Rage!/Rave! - Mika

To believe or not to believe the hype


Doug Johnstone: Mika is not the next big thing. He is merely the latest creation of the music industry’s marketing machine.

At some point in Chris Morris’ sublime Brass Eye, the comedian sanctimoniously declared, ‘Find out what to think after this break’. I’m reminded of this line every year when the full weight of the music industry gets together to tell me exactly what music I’m going to find wonderful over the next 12 months.
Music pundits have always liked to predict the winners and losers for the forthcoming year. But recently something much more sinister has emerged. The lines have blurred between pundits, journalists and DJs and the music industry and its mighty marketing machine. The ‘predictions’ of what’s going to be huge are nothing more than a fait accompli, a self-fulfilling prophecy with no connection to an exciting underground act actually breaking out of nowhere to stardom. Even worse, sheep-like pundits tow the line for fear of not looking zeitgeisty enough.
This year’s musical muppet heading for the big time is, of course, Mika. With the colossal promotional muscle of Universal behind him, how could ‘Grace Kelly’ fail to go straight in at number one? No doubt the album will sell millions, and he’ll be duetting with Elton John and fronting Queen for charity before the year’s out.
The single is passable glam pop with a Freddie Mercury clone at the helm, hardly worth the extraordinary hype. I’m sure he’s a nice bloke. But it’s all just so underwhelming, and I can’t help getting annoyed at how I’m supposed to swallow (from the music industry, via the media) that this is some massive new extraordinary pop talent.
It’s the emperor’s new clothes, repeated year after year. Corinne Bailey Rae - yes, very exciting. Keane and Razorlight - fantastic. Joss Stone and the Scissor Sisters - who could’ve predicted something so bland would sell loads? Oh, wait, me.
In this age of alleged internet-fuelled musical democracy, it seems it’s really just business as usual for the music industry and the predictable pop pap they continue to foist on us.

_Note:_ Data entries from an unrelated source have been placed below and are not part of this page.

/-- PRNG_BOUNDED (40_prng.md R108, R116): one draw, scaled to [0, ARG) by the exact product; a bound of 0 gives 0 and
draws all the same. -/
def Obligations.PrngBoundedScalesOneDraw : Prop :=
  ∀ s : State, ∃ s1 t : State, exec .prngNext32 s = .next s1 ∧ exec .prngBounded s = .next t ∧
    t = { s1 with eng := { s1.eng with prngOut := t.eng.prngOut } } ∧
    t.eng.prngOut.toNat = s1.eng.prngOut.toNat * s.eng.arg.toNat / 2 ^ 32 ∧
    (1 ≤ s.eng.arg.toNat → t.eng.prngOut.toNat < s.eng.arg.toNat) ∧
    (s.eng.arg = 0 → t.eng.prngOut = 0)

/-- The jump law (40_prng.md R112): after PRNG_SEED and k PRNG_NEXT32 the multiplicand is the k-th power of
PRNG_BASE_MUL and CUR is the plain LCG's value number k(k+1)/2, whose high half is the last draw. -/
def Obligations.PrngJumpsThroughThePlainLcg : Prop :=
  ∀ (s : State) (k : Nat), ∃ t : State,
    runSeq (.prngSeed :: List.replicate k .prngNext32) s = .next t ∧
    t.eng.prng.mul.toNat = s.params.prng.baseMul.toNat ^ k % 2 ^ 64 ∧
    t.eng.prng.cur = plainLcg s.params.prng s.eng.key (k * (k + 1) / 2) ∧
    (0 < k → t.eng.prngOut.toNat = (plainLcg s.params.prng s.eng.key (k * (k + 1) / 2)).toNat / 2 ^ 32)

/-- 40_prng.md R109: a shuffle is the printed loop, it takes size - 1 draws, and its result is a permutation of
[0, size) whatever the draws are. -/
def Obligations.ShuffleIsTheLoopAndAPermutation : Prop :=
  ∀ (P : PrngParams) (size : Nat) (g : Prng), size < 2 ^ 32 →
    (∀ x (_ : x < size), (shuffle P size g).1[x] = (shuffleLoop P g (size - 1)).1 x) ∧
    (shuffle P size g).2 = draws P (size - 1) g ∧
    (shuffle P size g).1.toList.Perm (List.range size)

/-! ### The schedule -/

/-- 41_schedule.md R132: BUILD completes with a store, a PRNG and an SKEY that depend on KEY and the PRNG's parameters alone,
and changes nothing else. -/
def Obligations.BuildIsAFunctionOfTheKey : Prop :=
  ∀ (P : PrngParams) (key : BitVec 32), ∃ (sch : Schedule) (g : Prng), ∀ s : State,
    s.params.prng = P → s.eng.key = key →
    exec .build s = .next (finished s { s.eng with store := some sch, prng := g, skey := key })

/-- 41_schedule.md R122 to R127: every entry of the store that BUILD writes comes from its place in the sequence of draws from
`seed(KEY)`, and the 13066th draw is the last, whatever the parameters of the PRNG are. -/
def Obligations.BuildDrawsInOrder : Prop :=
  ∀ s : State, ∃ (sch : Schedule) (g : Prng), BuiltFrom s.params.prng s.eng.key sch g ∧
    exec .build s = .next (finished s { s.eng with store := some sch, prng := g, skey := s.eng.key })

/-- 41_schedule.md R125, R128: the rotation set of the store that BUILD writes, from the shuffled candidates B. The scan stops
at the first index from 5 on whose candidate makes the sum odd, at most 36. -/
def Obligations.RotationSetScanStops : Prop :=
  ∀ (s : State) (B : Vector Nat 63) (sum : Nat),
    B = (shuffle s.params.prng 63 (draws s.params.prng 12920 (Prng.seed s.eng.key))).1 →
    sum = (B[0] + 1) + (B[1] + 1) + (B[2] + 1) + (B[3] + 1) + (B[4] + 1) →
    ∃ (t : State) (sch : Schedule), exec .build s = .next t ∧ t.eng.store = some sch ∧
      (∀ j (_ : j < 5), (sch.rot[j]).toNat = B[j] + 1) ∧ sum ≤ 305 ∧
      (∃ q, ∃ _ : q < 63, 5 ≤ q ∧ q ≤ 36 ∧ (sch.rot[5]).toNat = B[q] + 1 ∧ (B[q] + 1 + sum) % 2 = 1 ∧
        ∀ p (_ : p < 63), 5 ≤ p → p < q → (B[p] + 1 + sum) % 2 = 0) ∧
      ∀ j (_ : j < 5), sch.rot[5] ≠ sch.rot[j]

/-- 10_state.md R45, 41_schedule.md R131: every store that BUILD writes has the schedule invariants, and CHKSCHED after BUILD
completes with no error, whatever the key and the parameters of the PRNG are. -/
def Obligations.EveryBuiltScheduleIsSound : Prop :=
  ∀ s : State, ∃ (t : State) (sch : Schedule), exec .build s = .next t ∧ t.eng.store = some sch ∧
    ScheduleInvariants sch ∧ exec .chksched t = .next (finished t t.eng)

/-- CHKSCHED (41_schedule.md R130): with a store it completes; it records INVARIANT with info 2 exactly where the
invariants fail, and changes nothing else. -/
def Obligations.ChkschedTestsTheInvariants : Prop :=
  ∀ (s : State) (sch : Schedule), s.eng.store = some sch →
    (ScheduleInvariants sch → exec .chksched s = .next (finished s s.eng)) ∧
    (¬ ScheduleInvariants sch → exec .chksched s = .next (finished s (s.eng.raise .invariant 0x00000002)))

/-! ### The state transforms -/

/-- 42_transform.md R136: UNPACK loads each word from its eight bytes, the lowest one least significant. -/
def Obligations.UnpackLoadsLittleEndianWords : Prop :=
  ∀ s : State, ∃ w : Words, exec .unpack s = .next (finished s { s.eng with w := w }) ∧
    ∀ i (_ : i < 10), (w[i]).toNat = ∑ j ∈ Finset.range 8, (s.eng.bufByte (8 * i + j)).toNat * 2 ^ (8 * j)

/-- 42_transform.md R137: PACK stores byte j of word i at BUF[8i + j], keeps every other byte and the canonical form, and
is the inverse of UNPACK both ways. -/
def Obligations.PackIsTheInverseOfUnpack : Prop :=
  ∀ s : State, Memory.wf s.eng.buf = true → ∃ m : Memory,
    exec .pack s = .next (finished s { s.eng with buf := m }) ∧ Memory.wf m = true ∧
    (∀ i (_ : i < 10) j, j < 8 →
      Memory.read m (Config.bufBase + (8 * i + j)) = BitVec.ofNat 8 ((s.eng.w[i]).toNat / 2 ^ (8 * j))) ∧
    (∀ a, a < Config.bufBase ∨ Config.bufBase + 80 ≤ a → Memory.read m a = Memory.read s.eng.buf a) ∧
    (∃ t, runSeq [.unpack, .pack] s = .next t ∧ t.eng.buf = s.eng.buf) ∧
    (∃ t, runSeq [.pack, .unpack] s = .next t ∧ t.eng.w = s.eng.w)

/-- 42_transform.md R138: PREMIX XORs the folded accumulator of the old words into every word. -/
def Obligations.PremixFoldsTheWords : Prop :=
  ∀ (s : State) (acc : Word),
    acc = s.eng.w[0] ^^^ s.eng.w[1] ^^^ s.eng.w[2] ^^^ s.eng.w[3] ^^^ s.eng.w[4] ^^^
      s.eng.w[5] ^^^ s.eng.w[6] ^^^ s.eng.w[7] ^^^ s.eng.w[8] ^^^ s.eng.w[9] →
    exec .premix s =
      .next (finished s { s.eng with w := s.eng.w.map fun x => x ^^^ (acc ^^^ BitVec.ofNat 64 (acc.toNat / 2 ^ 32)) })

/-- 42_transform.md R139 through MSWAP: exactly the bit positions set in the pair's mask are exchanged between the two
words of the pair, and a second MSWAP of the same subround restores the words. -/
def Obligations.MaskedSwapExchangesTheMaskedBits : Prop :=
  ∀ (s : State) (sch : Schedule) (d : BitVec 1) (sub : BitVec 3) (hs : sub.toNat < 6), s.eng.store = some sch →
    ∃ w : Words, exec (.mswap d sub) s = .next (finished s { s.eng with w := w }) ∧
      (∀ k (_ : k < 5) b, b < 64 →
        (w[2 * k]).getLsbD b =
          (if (sch.pbox[d.toNat].mask[sub.toNat][k]).getLsbD b then s.eng.w[2 * k + 1] else s.eng.w[2 * k]).getLsbD b ∧
        (w[2 * k + 1]).getLsbD b =
          (if (sch.pbox[d.toNat].mask[sub.toNat][k]).getLsbD b then s.eng.w[2 * k] else s.eng.w[2 * k + 1]).getLsbD b) ∧
      runSeq [.mswap d sub, .mswap d sub] s = .next (finished s s.eng)

/-- 42_transform.md R140: WSHUF moves word i to place 3i mod 10; read at its target, word j is the old word 7j mod 10;
four of them restore the words. -/
def Obligations.WordShuffleMovesWordThreeI : Prop :=
  ∀ s : State, ∃ w : Words, exec .wshuf s = .next (finished s { s.eng with w := w }) ∧
    (∀ i (_ : i < 10), w[3 * i % 10]'(Nat.mod_lt _ (by decide)) = s.eng.w[i]) ∧
    (∀ j (_ : j < 10), w[j] = s.eng.w[7 * j % 10]'(Nat.mod_lt _ (by decide))) ∧
    runSeq [.wshuf, .wshuf, .wshuf, .wshuf] s = .next (finished s s.eng)

/-- 42_transform.md R141 through PROT: bit b of each even word moves to bit (b + amount) mod 64; odd words stay. -/
def Obligations.PboxRotateTurnsEvenWords : Prop :=
  ∀ (s : State) (sch : Schedule) (d : BitVec 1) (sub : BitVec 3) (hs : sub.toNat < 5), s.eng.store = some sch →
    ∃ w : Words, exec (.prot d sub) s = .next (finished s { s.eng with w := w }) ∧
      ∀ k (_ : k < 5), w[2 * k + 1] = s.eng.w[2 * k + 1] ∧
        ∀ b, b < 64 →
          (w[2 * k]).getLsbD ((b + (sch.pbox[d.toNat].rot[sub.toNat][k]).toNat) % 64) = (s.eng.w[2 * k]).getLsbD b

/-- 42_transform.md R142: PERM d completes as the sixteen commands MSWAP d,0; WSHUF; PROT d,0; ...; MSWAP d,5 do. -/
def Obligations.PermIsItsSixteenSteps : Prop :=
  ∀ (s : State) (sch : Schedule) (d : BitVec 1), s.eng.store = some sch →
    ∃ w : Words, exec (.perm d) s = .next (finished s { s.eng with w := w }) ∧
      runSeq (permCommands d) s = exec (.perm d) s

/-- PERM moves bits and neither creates nor destroys one (42_transform.md R152). -/
def Obligations.PermKeepsTheNumberOfOnes : Prop :=
  ∀ (s : State) (sch : Schedule) (d : BitVec 1), s.eng.store = some sch →
    ∃ t : State, exec (.perm d) s = .next t ∧ popcount t.eng.w = popcount s.eng.w

/-- 42_transform.md R143 through SUBST: each of the 80 fields goes through its own table and no other, in place; with
tables that are bijections, SUBST is a bijection of the state words. That those are ten 64-bit words, 640 bits, where R143
speaks of an 800-bit state, is the model's choice (log entry 19). -/
def Obligations.SubstReplacesEachField : Prop :=
  ∀ sch : Schedule,
    (∀ s : State, s.eng.store = some sch →
      ∃ w : Words, exec .subst s = .next (finished s { s.eng with w := w }) ∧
        ∀ i (_ : i < 10) j (_ : j < 4),
          (w[i]).extractLsb' (16 * j) 6 =
            (sch.sbox1[4 * i + j])[((s.eng.w[i]).extractLsb' (16 * j) 6).toNat]'(BitVec.isLt _) ∧
          (w[i]).extractLsb' (16 * j + 6) 10 =
            (sch.sbox2[i])[((s.eng.w[i]).extractLsb' (16 * j + 6) 10).toNat]'(BitVec.isLt _)) ∧
    ((∀ t (_ : t < 40), Function.Bijective fun x : Fin 64 => sch.sbox1[t][x.val]) →
     (∀ t (_ : t < 10), Function.Bijective fun x : Fin 1024 => sch.sbox2[t][x.val]) →
      Function.Bijective (applySubstitution sch))

/-- 42_transform.md R144 through LMIX: the next word XOR the six left rotations of the word itself, all old values. -/
def Obligations.LinearMixXorsSixRotations : Prop :=
  ∀ (s : State) (sch : Schedule), s.eng.store = some sch →
    ∃ w : Words, exec .lmix s = .next (finished s { s.eng with w := w }) ∧
      ∀ i (_ : i < 10), w[i] = s.eng.w[(i + 1) % 10]'(Nat.mod_lt _ (by decide)) ^^^
        (s.eng.w[i].rotateLeft sch.rot[0].toNat ^^^ s.eng.w[i].rotateLeft sch.rot[1].toNat ^^^
         s.eng.w[i].rotateLeft sch.rot[2].toNat ^^^ s.eng.w[i].rotateLeft sch.rot[3].toNat ^^^
         s.eng.w[i].rotateLeft sch.rot[4].toNat ^^^ s.eng.w[i].rotateLeft sch.rot[5].toNat)

/-- 42_transform.md R145 through RKEY: bit i of the round key is XORed into bit 0 of word i; no other bit changes. -/
def Obligations.RoundKeyMeetsBitZero : Prop :=
  ∀ (s : State) (sch : Schedule) (r : BitVec 7) (hr : r.toNat < 84), s.eng.store = some sch →
    ∃ w : Words, exec (.rkey r) s = .next (finished s { s.eng with w := w }) ∧
      ∀ i (_ : i < 10), (w[i]).getLsbD 0 = ((s.eng.w[i]).getLsbD 0 ^^ (sch.rkey[r.toNat]).getLsbD i) ∧
        ∀ b, 1 ≤ b → b < 64 → (w[i]).getLsbD b = (s.eng.w[i]).getLsbD b

/-! ### The driver -/

/-- NOP completes and changes nothing else (43_driver.md R163). -/
def Obligations.NopOnlyCompletes : Prop :=
  ∀ s : State, exec .nop s = .next { s with eng := { s.eng with pend := none, done := true } }

/-- 43_driver.md R161: ROUND r completes as PERM 0; SUBST; PERM 1; LMIX; RKEY r do. -/
def Obligations.RoundIsItsFiveSteps : Prop :=
  ∀ (s : State) (sch : Schedule) (r : BitVec 7), r.toNat < 84 → s.eng.store = some sch →
    ∃ w : Words, exec (.round r) s = .next (finished s { s.eng with w := w }) ∧
      runSeq [.perm 0, .subst, .perm 1, .lmix, .rkey r] s = exec (.round r) s

/-- 43_driver.md R162: ENCRYPT completes as UNPACK; PREMIX; ROUND 0; ...; ROUND 83; PACK do; it writes the state words and
BUF[0..79], and leaves the state words equal to UNPACK of the new BUF. -/
def Obligations.EncryptIsUnpackPremixRoundsPack : Prop :=
  ∀ (s : State) (sch : Schedule), s.eng.store = some sch → Memory.wf s.eng.buf = true →
    ∃ (w : Words) (m : Memory), exec .encrypt s = .next (finished s { s.eng with w := w, buf := m }) ∧
      runSeq encryptCommands s = exec .encrypt s ∧
      runSeq [.encrypt, .unpack] s = exec .encrypt s ∧
      ∀ a, a < Config.bufBase ∨ Config.bufBase + 80 ≤ a → Memory.read m a = Memory.read s.eng.buf a

/-- 43_driver.md R166: what the padding writes, and that it is injective: two padded inputs are equal only if their
lengths and their bytes are. -/
def Obligations.PaddingMarksTheEndOfTheInput : Prop :=
  (∀ (m : Memory) (n : Nat), Memory.wf m = true → n ≤ 80 →
    ∀ k, k < 100 → Memory.read (padInput n m) (Config.bufBase + k) =
      if k < n then Memory.read m (Config.bufBase + k) else if k = n then 0x01 else 0x00) ∧
  ∀ (m m' : Memory) (n n' : Nat), Memory.wf m = true → Memory.wf m' = true → n ≤ 80 → n' ≤ 80 →
    (∀ k, k ≤ 80 → Memory.read (padInput n m) (Config.bufBase + k) = Memory.read (padInput n' m') (Config.bufBase + k)) →
    n = n' ∧ ∀ k, k < n → Memory.read m (Config.bufBase + k) = Memory.read m' (Config.bufBase + k)

/-- HASH with LEN <= 80 (43_driver.md R167): ENCRYPT on any buffer that holds the padded input, then FINAL on the whole
buffer, whatever total function FINAL is (00_scope.md R13); the words are the final cipher state, nothing outside BUF and the
words changes, and the digest is the first 32 bytes of FINAL's output (R168). -/
def Obligations.HashPadsEncryptsAndFinalizes : Prop :=
  ∀ (s : State) (sch : Schedule) (p : Memory), s.eng.store = some sch → s.eng.len.toNat ≤ 80 →
    Memory.wf s.eng.buf = true → Memory.wf p = true →
    (∀ k, k < 100 → Memory.read p (Config.bufBase + k) =
      if k < s.eng.len.toNat then Memory.read s.eng.buf (Config.bufBase + k)
      else if k = s.eng.len.toNat then 0x01 else 0x00) →
    ∃ (u t : State) (m : Memory),
      exec .encrypt { s with eng := { s.eng with buf := p } } = .next u ∧
      exec .hash s = .next t ∧ t = finished s { s.eng with w := u.eng.w, buf := m } ∧
      (∀ k (_ : k < 100), Memory.read m (Config.bufBase + k) = (s.params.final.apply (bufBlock u.eng.buf))[k]) ∧
      (∀ k (_ : k < 32), t.eng.digest[k] = (s.params.final.apply (bufBlock u.eng.buf))[k]) ∧
      ∀ a, a < Config.bufBase ∨ Config.bufBase + 100 ≤ a → Memory.read m a = Memory.read s.eng.buf a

Sandra Marron: The hype and hysteria surrounding Mika is joyfully justified. His music is catchy, fun and witty.

Last month, the BBC published the results of its Sound of 2007 survey. One hundred and thirty of the UK’s most influential music pundits had been asked to name their favourite new acts. Those questioned included Glastonbury Organiser Emily Eavis, Alison Howe, the producer of Later with Jools Holland, and a number of Mercury Music prize judges. Top of the pile and number one was Mika. Why? Well, probably the same reason that he reached number one with Grace Kelly: because he clearly has talent and no amount of labelling, marketing or hyping can take that away from him. His melodies are preposterously catchy, his lyrics fun and witty. The ‘next big thing’ label is bound to stick to someone like Mika and what of it? The guy is a talented singer/songwriter who has worked hard and is now reaping the rewards.
Granted, sometimes it takes an influential person in the media to proclaim an artist’s greatness before other people take note, but surely recommendations are one of the main ways people find out about new talent. Somebody has to start the ball rolling. Like going to the theatre or the cinema, most people try something as a result of someone else’s endorsement, a review perhaps or the buzz surrounding it. And give people credit, they can make up their own minds. Nobody is holding a gun to the public’s head and telling them to buy Mika’s single because he is ‘the next big thing’. As for Mika himself, from what I’ve read he is pretty much like any 23-year-old who finds himself the toast of the town - excited, honoured, yeah, a bit conceited but he can afford to be.

Mika’s debut album Life in Cartoon Motion is out now on Island. Mika plays ABC, Glasgow, 20 Feb.